2. Whoa, wind. Even a breeze so slight that you can barely feel it can move a leaf or flower enough to blur the image. Fortunately, objects close to the ground are often shielded from the full effect, but be careful anyway. If you’re really serious about shooting flowers on windy days, cut the top, bottom and one side from a large cardboard box and use the remaining U-shaped structure as a windbreak.

3. Play with depth of field. The easiest way is to first focus the lens and then sway to and fro with the camera until you discover the best shot.

4. Your camera sees things you cannot. Spider webs, tiny insects, even just plain dirt and other things you didn’t notice can mysteriously appear on the flowers when you open them in Lightroom. Spider webs are a pain because they’re difficult to edit. And because spiders are such beneficial arachnids (they’re not insects), their webs should never be disturbed.

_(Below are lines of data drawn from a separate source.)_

-- ==== Sys2Proof/Machine/Power.lean ====
section
/-! DEFINITION. Power, temperature and ageing: the cap loop and the shedding ladder, rails and energy, sensors and the trip,
ageing trim, supplies (Power, thermal and ageing). -/
namespace Sys2Proof.Machine

/-! The shedding ladder (R464 to R470). -/

/-- The stage of a level (R464, Table 5). -/
def shedStage (l : Nat) : Nat := if l = 0 then 0 else if l ≤ 4 then 1 else if l ≤ 8 then 2 else if l = 9 then 3 else 4

/-- The limits of level L: postcards, spill writes, pipeline clock. -/
def Dev.pcLimitAt (d : Dev) (l : Nat) : Nat :=
  let x := Dev.el d K.telPcLimit
  min x (max (Dev.el d K.pwrShedPcFloor) (x * (4 - min l 4) / 4))
def Dev.spillLimitAt (d : Dev) (l : Nat) : Nat :=
  if l ≤ 4 then 6400 else max (Dev.el d K.pwrShedSpillFloor) (6400 - 1600 * min (l - 4) 4)
def clockAt (l : Nat) : Nat := if 10 ≤ l then 25 - l else 16

/-- Bring the limits to the level in force. -/
def Dev.shedApply (d : Dev) : Dev :=
  let l := Dev.el d K.pwrShedLevel
  let d := Dev.settleTcam (Dev.settleCards d)
  Dev.setEl (Dev.setEl (Dev.setEl d K.telPcLimitEff (Dev.pcLimitAt d l)) K.pwrSpillLimitGbps (Dev.spillLimitAt d l))
    K.pwrClockSixteenths (clockAt l)

/-- The detail of notices 0x0001 to 0x0003 (R487, Table 9). -/
def Dev.levelDetail (d : Dev) (code old : Nat) : Nat :=
  old + Dev.el d K.pwrShedLevel * 2 ^ 8 + Dev.el d K.pwrShedCause * 2 ^ 16 + Dev.el d K.pwrClockSixteenths * 2 ^ 24
    + Dev.el d K.pwrNowMw % 2 ^ 32 * 2 ^ 32
    + (if code = 2 then Dev.el d K.thmMax % 2 ^ 16 * 2 ^ 64 + Dev.el d K.thmMaxSensor * 2 ^ 80 else Dev.el d K.pwrCapW * 2 ^ 64)

/-- The level in force follows the cap and thermal levels; a change between stages is announced (R461, R470, R481). -/
def Dev.relevel (d : Dev) (code : Nat) : Dev :=
  let old := Dev.el d K.pwrShedLevel
  let th := Dev.el d K.thmLevel
  let new := max d.pwr.capLevel th
  let cause := b2n (decide (d.pwr.capLevel ≠ 0)) + 2 * b2n (decide (th ≠ 0))
  let d := Dev.setEl d K.pwrShedCause cause
  if new = old then d
  else
    let d := Dev.shedApply (Dev.setEl (Dev.addEl d 32 K.pwrShedEvents 1) K.pwrShedLevel new)
    let d := if (9 ≤ old) ≠ (9 ≤ new) then (List.range 16).foldl Dev.tileLanes d else d
    if shedStage old = shedStage new then d
    else Dev.notice (Dev.raise d 8) 8 16 code (Dev.levelDetail d code old)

5. Do dew. Water droplets add a dimension all their own.

6. Don’t ignore monochrome. Flowers present seemingly endless arrays of repeating patterns. Often you can create a stronger image in black and white. The subtext here is that bright, colorful flowers can be presented in monochromatic tones.

7. Time for Alien Skin Snap Art! In a nutshell, Snap Art allows you to render digital images that look like they were created with liquid media—oil paint, crayon, comic print, watercolor, etc. You have full control over multiple parameters, and you don’t need even a scrap of talent.